Looking for an update on non-compete law?
The law governing non-competes varies from state to state, and new legislation has brought the federal government into the mix. A recent article provides a helpful overview of the changing legal landscape covering these litigious covenants. Topics include,
- An overview of new legislation in multiple states;
- A look at recent court decisions including on the following topics:
- Blue-penciling, aka judicial modification of a contract, such as a Nevada decision, Golden Road Motor Inc., Inc. v. Islam, 376 P.3d 151 (2016) (Nevada courts decline to re-write non-compete agreements if a part is unlawful),
- Consideration, specifically whether continued at-will employment constitutes valid consideration for a non-compete agreement, and
- What employer interests, such as trade secrets, are sufficient to support non-compete agreements;
- 2016’s Defend Trade Secrets Act (DTSA), the nation’s new federal law addressing these agreements.

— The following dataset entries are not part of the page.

-- ==== Sys2Proof/Decode.lean ====
section
/-! DEFINITION. The decoder and the encoder (30_encoding.md). The positions of the fields and the numbers of the
opcodes are the spec's (R51 to R53, R59, R60), which took them from general knowledge: log 4. -/

namespace Sys2Proof

/-! ## Fields of the instruction word (30_encoding.md R52, R53) -/

/-- `w[3:0]`: the basic opcode, or the sentinel 0 of the extended format (30_encoding.md R51). -/
def opcodeField (w : Word) : BitVec 4 := w.extractLsb' 0 4

/-- `w[9:4]`: operand code a of a basic word, the extended opcode of an extended word (30_encoding.md R52, R53). -/
def middleField (w : Word) : BitVec 6 := w.extractLsb' 4 6

/-- `w[15:10]`: operand code b of a basic word, operand code a of an extended word (30_encoding.md R52, R53). -/
def upperField (w : Word) : BitVec 6 := w.extractLsb' 10 6

/-- A basic word from its fields, `bbbbbbaaaaaaoooo` (30_encoding.md R52). -/
def basicWord (o : BitVec 4) (a b : BitVec 6) : Word := b ++ a ++ o

/-- An extended word from its fields, `aaaaaaxxxxxx0000` (30_encoding.md R53). -/
def extendedWord (x : BitVec 6) (a : BitVec 6) : Word := a ++ x ++ (0 : BitVec 4)

/-! ## Operands (30_encoding.md R55 to R57) -/

/-- The general register with a number, 0 to 7 (10_state.md R11). -/
def Reg.ofNumber (n : Nat) : Reg :=
  match n with
  | 0 => .a | 1 => .b | 2 => .c | 3 => .x | 4 => .y | 5 => .z | 6 => .i | _ => .j

/-- The number of a general register (10_state.md R11). -/
def Reg.number (r : Reg) : Nat :=
  match r with
  | .a => 0 | .b => 1 | .c => 2 | .x => 3 | .y => 4 | .z => 5 | .i => 6 | .j => 7

/-- The operand that a code selects, `k` being the next unread word, which codes 16 to 23, 30 and 31 consume and the
others leave (30_encoding.md R55, R56, R57). All 64 codes are defined. -/
def decodeOperand (code : BitVec 6) (k : Word) : Operand :=
  if code.toNat < 8 then .reg (Reg.ofNumber code.toNat)
  else if code.toNat < 16 then .ind (Reg.ofNumber (code.toNat - 8))
  else if code.toNat < 24 then .indOff (Reg.ofNumber (code.toNat - 16)) k
  else match code.toNat with
    | 24 => .pop
    | 25 => .peek
    | 26 => .push
    | 27 => .sp
    | 28 => .pc
    | 29 => .o
    | 30 => .nw k
    | 31 => .lit k
    | c => .small (BitVec.ofNat 16 (c - 32))

/-- The code of an operand (30_encoding.md R55). -/
def Operand.code (op : Operand) : BitVec 6 :=
  match op with
  | .reg r => BitVec.ofNat 6 r.number
  | .ind r => BitVec.ofNat 6 (8 + r.number)
  | .indOff r _ => BitVec.ofNat 6 (16 + r.number)
  | .pop => 24
  | .peek => 25
  | .push => 26
  | .sp => 27
  | .pc => 28
  | .o => 29
  | .nw _ => 30
  | .lit _ => 31
  | .small v => BitVec.ofNat 6 (32 + v.toNat % 32)

/-- The extra word that an operand consumes, if any (30_encoding.md R57). -/
def Operand.extraWords (op : Operand) : List Word :=
  match op with
  | .indOff _ k => [k]
  | .nw k => [k]
  | .lit k => [k]
  | .reg _ | .ind _ | .pop | .peek | .push | .sp | .pc | .o | .small _ => []

/-- `extra(c)` of an operand: how many extra words it consumes, 0 or 1 (30_encoding.md R54). -/
def Operand.extra (op : Operand) : Nat := op.extraWords.length

/-! ## Instructions -/

/-- The basic instruction with an opcode, 1 to 15 (30_encoding.md R59). The value 0 is the sentinel of the extended
format and is never passed here, so no basic opcode is unknown (R61). -/
def decodeBasic (o : BitVec 4) (a b : Operand) : Instr :=
  match o.toNat with
  | 1 => .set a b
  | 2 => .add a b
  | 3 => .sub a b
  | 4 => .mul a b
  | 5 => .div a b
  | 6 => .mod a b
  | 7 => .shl a b
  | 8 => .shr a b
  | 9 => .and a b
  | 10 => .bor a b
  | 11 => .xor a b
  | 12 => .ife a b
  | 13 => .ifn a b
  | 14 => .ifg a b
  | _ => .ifb a b

/-- The extended instruction with an opcode: JSR is 0x01, the other 63 are unknown (30_encoding.md R60, R62). -/
def decodeExtended (x : BitVec 6) (a : Operand) : Instr :=
  match x.toNat with
  | 0x00 => .unknownX00 a
  | 0x01 => .jsr a
  | 0x02 => .unknownX02 a
  | 0x03 => .unknownX03 a
  | 0x04 => .unknownX04 a
  | 0x05 => .unknownX05 a
  | 0x06 => .unknownX06 a
  | 0x07 => .unknownX07 a
  | 0x08 => .unknownX08 a
  | 0x09 => .unknownX09 a
  | 0x0A => .unknownX0A a
  | 0x0B => .unknownX0B a
  | 0x0C => .unknownX0C a
  | 0x0D => .unknownX0D a
  | 0x0E => .unknownX0E a
  | 0x0F => .unknownX0F a
  | 0x10 => .unknownX10 a
  | 0x11 => .unknownX11 a
  | 0x12 => .unknownX12 a
  | 0x13 => .unknownX13 a
  | 0x14 => .unknownX14 a
  | 0x15 => .unknownX15 a
  | 0x16 => .unknownX16 a
  | 0x17 => .unknownX17 a
  | 0x18 => .unknownX18 a
  | 0x19 => .unknownX19 a
  | 0x1A => .unknownX1A a
  | 0x1B => .unknownX1B a
  | 0x1C => .unknownX1C a
  | 0x1D => .unknownX1D a
  | 0x1E => .unknownX1E a
  | 0x1F => .unknownX1F a
  | 0x20 => .unknownX20 a
  | 0x21 => .unknownX21 a
  | 0x22 => .unknownX22 a
  | 0x23 => .unknownX23 a
  | 0x24 => .unknownX24 a
  | 0x25 => .unknownX25 a
  | 0x26 => .unknownX26 a
  | 0x27 => .unknownX27 a
  | 0x28 => .unknownX28 a
  | 0x29 => .unknownX29 a
  | 0x2A => .unknownX2A a
  | 0x2B => .unknownX2B a
  | 0x2C => .unknownX2C a
  | 0x2D => .unknownX2D a
  | 0x2E => .unknownX2E a
  | 0x2F => .unknownX2F a
  | 0x30 => .unknownX30 a
  | 0x31 => .unknownX31 a
  | 0x32 => .unknownX32 a
  | 0x33 => .unknownX33 a
  | 0x34 => .unknownX34 a
  | 0x35 => .unknownX35 a
  | 0x36 => .unknownX36 a
  | 0x37 => .unknownX37 a
  | 0x38 => .unknownX38 a
  | 0x39 => .unknownX39 a
  | 0x3A => .unknownX3A a
  | 0x3B => .unknownX3B a
  | 0x3C => .unknownX3C a
  | 0x3D => .unknownX3D a
  | 0x3E => .unknownX3E a
  | _ => .unknownX3F a

/-- The instruction that a word and the two words after it encode. Every word encodes one (30_encoding.md R61, R62).
Operand a takes its extra word first (R58). -/
def decodeTriple (w k₁ k₂ : Word) : Instr :=
  if opcodeField w = 0 then
    decodeExtended (middleField w) (decodeOperand (upperField w) k₁)
  else
    let a := decodeOperand (middleField w) k₁
    let b := decodeOperand (upperField w) (if a.extra = 0 then k₁ else k₂)
    decodeBasic (opcodeField w) a b

/-- The length of an instruction in words (30_encoding.md R54). -/
def Instr.length (i : Instr) : Nat := 1 + (i.operands.map Operand.extra).sum

/-- Why a list of words holds no instruction: it is too short. No word is rejected for its value, since every word
is an instruction word (30_encoding.md R61, R62). -/
inductive DecodeError where
  /-- the list is empty -/
  | noInstructionWord
  /-- the list ends before an extra word that an operand code consumes (30_encoding.md R57) -/
  | missingExtraWord
  deriving DecidableEq, Repr

/-- The instruction at the head of a list of words and the words after it, or the reason there is none. -/
def decode (ws : List Word) : Except DecodeError (Instr × List Word) :=
  match ws with
  | [] => .error .noInstructionWord
  | w :: rest =>
    let i := decodeTriple w (rest.getD 0 0) (rest.getD 1 0)
    if rest.length + 1 < i.length then .error .missingExtraWord
    else .ok (i, rest.drop (i.length - 1))

/-- The first word of an instruction (30_encoding.md R52, R53, R59, R60). -/
def Instr.firstWord (i : Instr) : Word :=
  match i with
  | .set a b => basicWord 1 a.code b.code
  | .add a b => basicWord 2 a.code b.code
  | .sub a b => basicWord 3 a.code b.code
  | .mul a b => basicWord 4 a.code b.code
  | .div a b => basicWord 5 a.code b.code
  | .mod a b => basicWord 6 a.code b.code
  | .shl a b => basicWord 7 a.code b.code
  | .shr a b => basicWord 8 a.code b.code
  | .and a b => basicWord 9 a.code b.code
  | .bor a b => basicWord 10 a.code b.code
  | .xor a b => basicWord 11 a.code b.code
  | .ife a b => basicWord 12 a.code b.code
  | .ifn a b => basicWord 13 a.code b.code
  | .ifg a b => basicWord 14 a.code b.code
  | .ifb a b => basicWord 15 a.code b.code
  | .jsr a => extendedWord 0x01 a.code
  | .unknownX00 a => extendedWord 0x00 a.code
  | .unknownX02 a => extendedWord 0x02 a.code
  | .unknownX03 a => extendedWord 0x03 a.code
  | .unknownX04 a => extendedWord 0x04 a.code
  | .unknownX05 a => extendedWord 0x05 a.code
  | .unknownX06 a => extendedWord 0x06 a.code
  | .unknownX07 a => extendedWord 0x07 a.code
  | .unknownX08 a => extendedWord 0x08 a.code
  | .unknownX09 a => extendedWord 0x09 a.code
  | .unknownX0A a => extendedWord 0x0A a.code
  | .unknownX0B a => extendedWord 0x0B a.code
  | .unknownX0C a => extendedWord 0x0C a.code
  | .unknownX0D a => extendedWord 0x0D a.code
  | .unknownX0E a => extendedWord 0x0E a.code
  | .unknownX0F a => extendedWord 0x0F a.code
  | .unknownX10 a => extendedWord 0x10 a.code
  | .unknownX11 a => extendedWord 0x11 a.code
  | .unknownX12 a => extendedWord 0x12 a.code
  | .unknownX13 a => extendedWord 0x13 a.code
  | .unknownX14 a => extendedWord 0x14 a.code
  | .unknownX15 a => extendedWord 0x15 a.code
  | .unknownX16 a => extendedWord 0x16 a.code
  | .unknownX17 a => extendedWord 0x17 a.code
  | .unknownX18 a => extendedWord 0x18 a.code
  | .unknownX19 a => extendedWord 0x19 a.code
  | .unknownX1A a => extendedWord 0x1A a.code
  | .unknownX1B a => extendedWord 0x1B a.code
  | .unknownX1C a => extendedWord 0x1C a.code
  | .unknownX1D a => extendedWord 0x1D a.code
  | .unknownX1E a => extendedWord 0x1E a.code
  | .unknownX1F a => extendedWord 0x1F a.code
  | .unknownX20 a => extendedWord 0x20 a.code
  | .unknownX21 a => extendedWord 0x21 a.code
  | .unknownX22 a => extendedWord 0x22 a.code
  | .unknownX23 a => extendedWord 0x23 a.code
  | .unknownX24 a => extendedWord 0x24 a.code
  | .unknownX25 a => extendedWord 0x25 a.code
  | .unknownX26 a => extendedWord 0x26 a.code
  | .unknownX27 a => extendedWord 0x27 a.code
  | .unknownX28 a => extendedWord 0x28 a.code
  | .unknownX29 a => extendedWord 0x29 a.code
  | .unknownX2A a => extendedWord 0x2A a.code
  | .unknownX2B a => extendedWord 0x2B a.code
  | .unknownX2C a => extendedWord 0x2C a.code
  | .unknownX2D a => extendedWord 0x2D a.code
  | .unknownX2E a => extendedWord 0x2E a.code
  | .unknownX2F a => extendedWord 0x2F a.code
  | .unknownX30 a => extendedWord 0x30 a.code
  | .unknownX31 a => extendedWord 0x31 a.code
  | .unknownX32 a => extendedWord 0x32 a.code
  | .unknownX33 a => extendedWord 0x33 a.code
  | .unknownX34 a => extendedWord 0x34 a.code
  | .unknownX35 a => extendedWord 0x35 a.code
  | .unknownX36 a => extendedWord 0x36 a.code
  | .unknownX37 a => extendedWord 0x37 a.code
  | .unknownX38 a => extendedWord 0x38 a.code
  | .unknownX39 a => extendedWord 0x39 a.code
  | .unknownX3A a => extendedWord 0x3A a.code
  | .unknownX3B a => extendedWord 0x3B a.code
  | .unknownX3C a => extendedWord 0x3C a.code
  | .unknownX3D a => extendedWord 0x3D a.code
  | .unknownX3E a => extendedWord 0x3E a.code
  | .unknownX3F a => extendedWord 0x3F a.code

/-- The words of an instruction: its first word, then a's extra word, then b's (30_encoding.md R50, R58). -/
def encode (i : Instr) : List Word := i.firstWord :: i.operands.flatMap Operand.extraWords

/-- The 63 unknown extended opcodes with their constructors (30_encoding.md R62). -/
def unknownOpcodes : List (BitVec 6 × (Operand → Instr)) :=
  [(0x00, .unknownX00), (0x02, .unknownX02), (0x03, .unknownX03), (0x04, .unknownX04),
   (0x05, .unknownX05), (0x06, .unknownX06), (0x07, .unknownX07), (0x08, .unknownX08),
   (0x09, .unknownX09), (0x0A, .unknownX0A), (0x0B, .unknownX0B), (0x0C, .unknownX0C),
   (0x0D, .unknownX0D), (0x0E, .unknownX0E), (0x0F, .unknownX0F), (0x10, .unknownX10),
   (0x11, .unknownX11), (0x12, .unknownX12), (0x13, .unknownX13), (0x14, .unknownX14),
   (0x15, .unknownX15), (0x16, .unknownX16), (0x17, .unknownX17), (0x18, .unknownX18),
   (0x19, .unknownX19), (0x1A, .unknownX1A), (0x1B, .unknownX1B), (0x1C, .unknownX1C),
   (0x1D, .unknownX1D), (0x1E, .unknownX1E), (0x1F, .unknownX1F), (0x20, .unknownX20),
   (0x21, .unknownX21), (0x22, .unknownX22), (0x23, .unknownX23), (0x24, .unknownX24),
   (0x25, .unknownX25), (0x26, .unknownX26), (0x27, .unknownX27), (0x28, .unknownX28),
   (0x29, .unknownX29), (0x2A, .unknownX2A), (0x2B, .unknownX2B), (0x2C, .unknownX2C),
   (0x2D, .unknownX2D), (0x2E, .unknownX2E), (0x2F, .unknownX2F), (0x30, .unknownX30),
   (0x31, .unknownX31), (0x32, .unknownX32), (0x33, .unknownX33), (0x34, .unknownX34),
   (0x35, .unknownX35), (0x36, .unknownX36), (0x37, .unknownX37), (0x38, .unknownX38),
   (0x39, .unknownX39), (0x3A, .unknownX3A), (0x3B, .unknownX3B), (0x3C, .unknownX3C),
   (0x3D, .unknownX3D), (0x3E, .unknownX3E), (0x3F, .unknownX3F)]

/-- The three words of an instruction given as one number: bit 0 is the least significant bit of the first word, each
later word's bits count on from the word before, and the bits at and above `nbits` are taken as 0, so that an operand
word that the table gives no bits is 0. -/
def tableWords (nbits w : Nat) : List Word :=
  let v := w % 2 ^ nbits
  [BitVec.ofNat 16 v, BitVec.ofNat 16 (v / 2 ^ 16), BitVec.ofNat 16 (v / 2 ^ 32)]

/-- The instruction that the decoder reads from an instruction given as one number. -/
def decodeTableWord (nbits w : Nat) : Option Instr :=
  match decode (tableWords nbits w) with
  | .ok (i, _) => some i
  | .error _ => none

end Sys2Proof
end

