-- ==== Sys2Proof/Machine/Conditional.lean ====
section
/-! DEFINITION. The conditional instructions IFE, IFN, IFG, IFB, performed (43_conditional.md R130 to R137). The flag
they set is acted on by the next step. -/

namespace Sys2Proof.Machine

/-- `skip <- not condition`, after the PC advance and the pre-effects. Nothing else is written (43_conditional.md
R130). -/
def testOperands (condition : Word → Word → Bool) (a b : Operand) (s : State) : State :=
  let accA := (resolve a s).acc
  let accB := (resolve b s).acc
  let s₁ := prepareBasic a b s
  s₁.setSkip (!condition (accA.read s₁) (accB.read s₁))

/-- IFE a, b (43_conditional.md R131). -/
def execIfe (a b : Operand) (s : State) : Result := .next (testOperands ifeCondition a b s)

/-- IFN a, b (43_conditional.md R132). -/
def execIfn (a b : Operand) (s : State) : Result := .next (testOperands ifnCondition a b s)

/-- IFG a, b (43_conditional.md R133). -/
def execIfg (a b : Operand) (s : State) : Result := .next (testOperands ifgCondition a b s)

/-- IFB a, b (43_conditional.md R134). -/
def execIfb (a b : Operand) (s : State) : Result := .next (testOperands ifbCondition a b s)

end Sys2Proof.Machine
end

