theorem destinationOf_of_resultAndO {i : Instr} {a b : Operand} (hshape : shapeOf i = .resultAndO)
    (hops : i.operands = [a, b]) (s : State) : destinationOf i s = placeOf a s := by
  simp only [destinationOf, hshape, hops]

theorem destinationOf_jsr (a : Operand) (s : State) :
    destinationOf (.jsr a) s = some (.mem (spMove a s.sp - 1)) := rfl

/-! ## The frame of a write -/

theorem State.setO_look_of_ne (s : State) (v : Word) {p : Place} (hp : p ≠ .o) : (s.setO v).look p = s.look p := by
  cases p with
  | o => exact absurd rfl hp
  | reg _ | pc | sp | mem _ => rfl

/-- A write through an accessor leaves every place but the one it names. Of a memory cell this rests on the canonical form;
of a register it does not. -/
theorem Accessor.write_look_of_ne (acc : Accessor) (v : Word) (s : State) {p : Place}
    (hread : s.wf = true ∨ ∀ x, p ≠ .mem x) (hp : accessorPlace acc ≠ some p) : (acc.write v s).look p = s.look p := by
  obtain hw | hmem := hread
  · rw [Accessor.write_look acc v s p hw, if_neg hp]
  · cases acc with
    | lit k => rfl
    | mem x => exact State.writeMem_look_of_ne_mem s x v p hmem
    | reg r =>
      cases p with
      | reg q =>
        have hqr : q ≠ r := fun h => hp (by rw [h]; rfl)
        rw [State.look_reg, Accessor.write, State.setReg_reg, if_neg hqr]
        rfl
      | pc | sp | o | mem _ => rfl
    | sp =>
      cases p with
      | sp => exact absurd rfl hp
      | reg _ | pc | o | mem _ => rfl
    | pc =>
      cases p with
      | pc => exact absurd rfl hp
      | reg _ | sp | o | mem _ => rfl
    | o =>
      cases p with
      | o => exact absurd rfl hp
      | reg _ | pc | sp | mem _ => rfl

/-- A place that names nothing is a literal's: the write is discarded (41_operand_resolver.md R93). -/
theorem resolve_write_of_literal {a : Operand} {s : State} (ha : placeOf a s = none) (v : Word) (t : State) :
    (resolve a s).acc.write v t = t := by
  cases a with
  | lit _ | small _ => rfl
  | reg _ | ind _ | indOff _ _ | pop | peek | push | sp | pc | o | nw _ => cases ha

/-! ## The frame of an instruction with two operands -/

/-- The next state of an instruction with two operands is that of one of the three operations on them. -/
theorem exec_next_cases_of_two {i : Instr} {a b : Operand} {s t : State} (hops : i.operands = [a, b])
    (h : exec i s = .next t) :
    (∃ f, shapeOf i = .result ∧ t = writeResult f a b s) ∨
    (∃ f g, shapeOf i = .resultAndO ∧ t = writeResultAndO params f g a b s) ∨
    (∃ c, shapeOf i = .test ∧ t = testOperands c a b s) := by
  have hsame {a' b' : Operand} (hops' : i.operands = [a', b']) : a' = a ∧ b' = b := by
    simpa using hops'.symm.trans hops
  obtain ⟨f, a', b', hs, hops', ht⟩ | ⟨f, g, a', b', hs, hops', ht⟩ | ⟨c, a', b', hs, hops', ht⟩ | ⟨a', rfl, -⟩ :=
    exec_next_cases h
  · obtain ⟨rfl, rfl⟩ := hsame hops'
    exact .inl ⟨f, hs, ht⟩
  · obtain ⟨rfl, rfl⟩ := hsame hops'
    exact .inr (.inl ⟨f, g, hs, ht⟩)
  · obtain ⟨rfl, rfl⟩ := hsame hops'
    exact .inr (.inr ⟨c, hs, ht⟩)
  · cases hops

As many articles have reminded employers, DTSA now requires employers to include a disclaimer that advises employees who sign such agreements they may still complain to the government and cooperate in government investigations. (Note that is a simple summary of DTSA, but specific requirements should be met in the language of that disclaimer.) The penalties for not including a DTSA disclaimer include limitations on remedies, such as the inabilty to obtain attorney fees and punitive damages. Employers should consult with legal counsel about DTSA and whether to include a disclaimer in current and future agreements.